(Recorded data)

-- ==== Sys2Proof/Machine/Dispatch.lean ====
section
/-! DEFINITION. One arm per command (spec/30_encoding.md rule R85), each one call of its meaning. -/

namespace Sys2Proof.Machine

def exec (i : Instr) (s : State) : Host.Outcome State Fault Refusal :=
  match i with
  | .init => Sys2Proof.Machine.execInit s
  | .abs v => Sys2Proof.Machine.execAbs v s
  | .rdc => Sys2Proof.Machine.execRdc s
  | .gen => Sys2Proof.Machine.execGen s
  | .val => Sys2Proof.Machine.execVal s
  | .stat => Sys2Proof.Machine.execStat s

end Sys2Proof.Machine
end

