theorem witness_InitLeavesTheResetState : midway.Inv ∧ midway.fault = false := by decide
theorem witness_InitStartsAnInvocation :
    midway.fault = false ∧ (1#4 : Nibble) ≠ 0#4 ∧ (15#4 : Nibble) ≠ 0#4 := by decide
theorem witness_AbsAbsorbsOneDigit :
    midway.fault = false ∧ (9#4 : Nibble).toNat < 10 ∧ 9#4 < (10#4 : Nibble) ∧
      9#4 < (15#4 : Nibble) := by decide
theorem witness_AbsZeroIsNeutralOnlyAtTheStart :
    (fresh.params.tables = standardTables ∧ fresh.fault = false ∧ fresh.acc = 0 ∧ fresh.pos = 0#3) ∧
      midway.fault = false ∧ midway.pos = 7#3 := by decide
theorem witness_RdcReturnsTheAccumulator :
    (midway.fault = false ∧ midway.ne = true) ∧ fresh.fault = false ∧ fresh.ne = false := by decide
theorem witness_GenReturnsTheInverse :
    (midway.fault = false ∧ midway.params.hasWrapper = true ∧ midway.ne = true) ∧
    (fresh.fault = false ∧ fresh.params.hasWrapper = true ∧ fresh.ne = false) ∧
      (bare midway).fault = false ∧ (bare midway).params.hasWrapper = false := by decide
theorem witness_ValReturnsTheVerdict :
    (midway.fault = false ∧ midway.params.hasWrapper = true ∧ midway.ne = true ∧ midway.acc ≠ 0) ∧
    ({ midway with acc := 0 }.fault = false ∧ { midway with acc := 0 }.ne = true) ∧
    (fresh.fault = false ∧ fresh.params.hasWrapper = true ∧ fresh.ne = false) ∧
      (bare midway).fault = false ∧ (bare midway).params.hasWrapper = false := by decide
theorem witness_StatReturnsTheStatusRegister : fresh.fault = false ∧ (1#4 : Nibble) ≠ 0#4 := by
  decide
theorem witness_ResultOfTheEmptySequenceFaults :
    fresh.fault = false ∧ fresh.ne = false ∧ fresh.params.hasWrapper = true ∧
      seen (step { fresh with input := [.command 0x40#8] }) =
        some ⟨0, 0, false, true, 2, [0xCF#8]⟩ := by decide
theorem witness_ReservedWordsRaiseIllegalCommand :
    midway.fault = false ∧ 6 ≤ ((0x60#8 : Byte).extractLsb' 4 4).toNat ∧
      (((0x5F#8 : Byte).extractLsb' 4 4).toNat ∈ [0, 2, 3, 4, 5] ∧
        (0x5F#8 : Byte).extractLsb' 0 4 ≠ 0#4) ∧
      (bare midway).fault = false ∧ (bare midway).params.hasWrapper = false := by decide
theorem witness_FaultCodesNameTheirConditions : midway.fault = false ∧ (bare fresh).fault = false := by
  decide
theorem witness_DecodeAndEncodeAgree :
    decode true 0x1F#8 = .instr (.abs 15#4) ∧ Instr.wf true (.abs 15#4) = true ∧
      encode (.abs 15#4) = 0x1F#8 := by decide
theorem witness_OpcodeMapRowsSelectTheirCommands :
    (opcodeRow (.abs 0#4)).selects 0x1F#8 = true ∧ (opcodeRow (.abs 15#4)).selects 0x1F#8 = true := by
  decide
theorem witness_StepRunsTheDecodedCommand :
    midway.input = .command 0x1A#8 :: [] ∧
      decode midway.params.hasWrapper 0x1A#8 = .instr (.abs 10#4) := by decide
theorem witness_EngineWaitsForTheNextCommand : fresh.input = [] := by decide
theorem witness_OnlyResetClearsFaultAndCause :
    ∃ t, step { faulted with input := [.reset] } = .next t ∧ faulted.fault = true ∧
      t.fault = false ∧ faulted.cause ≠ 0#2 ∧ t.cause = 0#2 := ⟨_, rfl, by decide⟩
theorem witness_ResetEventClearsTheEngine : faulted.fault = true := by decide
theorem witness_ResponsesCarryFaultAndCause : midway.Inv ∧ faulted.Inv ∧ fresh.Inv := by decide
theorem witness_FaultEntryIsPrecise :
    midway.fault = false ∧ ∃ t, step midway = .next t ∧ t.fault = true := ⟨by decide, _, rfl, by decide⟩
theorem witness_FaultStateAnswersOnlyStat :
    faulted.fault = true ∧ (0x00#8 : Byte) ≠ 0x50#8 ∧ Instr.abs 3#4 ≠ .stat := by decide
theorem witness_FaultLastsUntilReset :
    faulted.fault = true ∧ HostInput.reset ∉ faulted.input.take 1 := by decide
theorem witness_EveryStepKeepsTheInvariant : midway.Inv ∧ ∃ t, step midway = .next t :=
  ⟨by decide, _, rfl⟩
theorem witness_NoStepChangesTheParameters : ∃ t, step midway = .next t := ⟨_, rfl⟩
theorem witness_FrameOfTheReadingCommands :
    (∃ t, exec .gen midway = .next t ∧ t.fault = false) ∧
    (∃ t, exec .rdc faulted = .next t ∧ faulted.fault = true) ∧
      ∃ t, exec .stat midway = .next t := ⟨⟨_, rfl, by decide⟩, ⟨_, rfl, by decide⟩, _, rfl⟩
theorem witness_FrameOfTheAccumulateCommands :
    (∃ t, exec .init midway = .next t) ∧
    (∃ t, exec (.abs 9#4) midway = .next t ∧ (9#4 : Nibble).toNat < 10) ∧
    (∃ t, exec (.abs 10#4) midway = .next t ∧ 10 ≤ (10#4 : Nibble).toNat) ∧
      ∃ t, faulted.fault = true ∧ exec (.abs 3#4) faulted = .next t :=
  ⟨⟨_, rfl⟩, ⟨_, rfl, by decide⟩, ⟨_, rfl, by decide⟩, _, by decide, rfl⟩
theorem witness_OnlyInitAndAbsWriteTheDatapath :
    ((0x50#8 : Byte) ≠ 0x00#8 ∧ (0x50#8 : Byte).extractLsb' 4 4 ≠ 1#4) ∧
      (0x19#8 : Byte).extractLsb' 4 4 = 1#4 := by decide
/-- For EngineComputesTheFold, WithoutInitTheOldSequenceGoesOn, FoldStreamAnswersTheFold,
ComputeStreamAnswersTheCheckDigit, ValidateStreamAnswersTheVerdict, MidStreamReadGivesThePrefixFold. -/
theorem witness_streams :
    midway.fault = false ∧ midway.params.hasWrapper = true := by decide
theorem witness_EngineValidatesWhatItGenerates :
    midway.params.tables.GroupLaws ∧ midway.params.hasWrapper = true ∧ midway.fault = false := by
  decide
/-- For FoldIsTheProductOfPermutedDigits, GeneratedCheckDigitValidates, CheckDigitIsUnique. -/
theorem witness_GroupLaws : standardTables.GroupLaws := by decide
theorem witness_SingleDigitErrorIsDetected :
    standardTables.WellFormed ∧ standardTables.GroupLaws ∧
      DigitSeq.toList ⟨3, [6, 3, 2]⟩ = [3, 6, 3] ++ 2 :: [] ∧
      DigitSeq.toList ⟨3, [6, 3, 4]⟩ = [3, 6, 3] ++ 4 :: [] ∧ (2 : Digit) ≠ 4 ∧
      validate standardTables ⟨3, [6, 3, 2]⟩ = .valid := by decide
theorem witness_AdjacentTranspositionIsDetected :
    standardTables.WellFormed ∧ standardTables.GroupLaws ∧ standardTables.AntiSymmetric ∧
      DigitSeq.toList ⟨3, [6, 3, 2]⟩ = [] ++ 3 :: 6 :: [3, 2] ∧
      DigitSeq.toList ⟨6, [3, 3, 2]⟩ = [] ++ 6 :: 3 :: [3, 2] ∧ (3 : Digit) ≠ 6 ∧
      validate standardTables ⟨3, [6, 3, 2]⟩ = .valid := by decide
theorem witness_OrderReversesAllButTheFirst :
    1 ≤ 3 ∧ 3 < (DigitSeq.toList ⟨3, [2, 3, 6]⟩).length := by decide
theorem witness_ResultCommandsAgree :
    midway.params = standardConfig ∧ midway.fault = false ∧ midway.ne = true := by decide
theorem witness_EngineFaultsExactlyWhenTheHostBreaksTheContract :
    (fresh.fault = false ∧ hostKeeps fresh.params.hasWrapper fresh.ne fresh.input = true) ∧
    (hostKeeps true false [.command 0x00#8, .command 0x19#8, .command 0x40#8, .reset] = true) ∧
      midway.fault = false ∧ HostInput.reset ∉ midway.input ∧
      hostKeeps midway.params.hasWrapper midway.ne midway.input = false := by decide
theorem witness_ReadingCommandsNeverMatterLater :
    { midway with input := [.command 0x20#8, .command 0x13#8] }.fault = false ∧
      hostKeeps true true [.command 0x20#8, .command 0x13#8] = true ∧ isRead 0x20#8 = true := by
  decide
theorem witness_ResponsesDependOnStateAndCommandsOnly :
    State.SameEngine midway { midway with responses := [], input := [] } := by decide
theorem witness_InverseRomIsAbsentWithoutTheWrapper :
    (bare midway).params.hasWrapper = false := by decide
theorem witness_InstancesDoNotTouchEachOther :
    [midway, fresh][1]? = some fresh ∧ 0 ≠ 1 := by decide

Work required: Copy nothing beyond the line containing "match i with". Transcribe exactly from the first line of the entries down to that line, inclusive.

Response to the task:
-- ==== Sys2Proof/Machine/Dispatch.lean ====
section
/-! DEFINITION. One arm per command (spec/30_encoding.md rule R85), each one call of its meaning. -/

namespace Sys2Proof.Machine

def exec (i : Instr) (s : State) : Host.Outcome State Fault Refusal :=
  match i with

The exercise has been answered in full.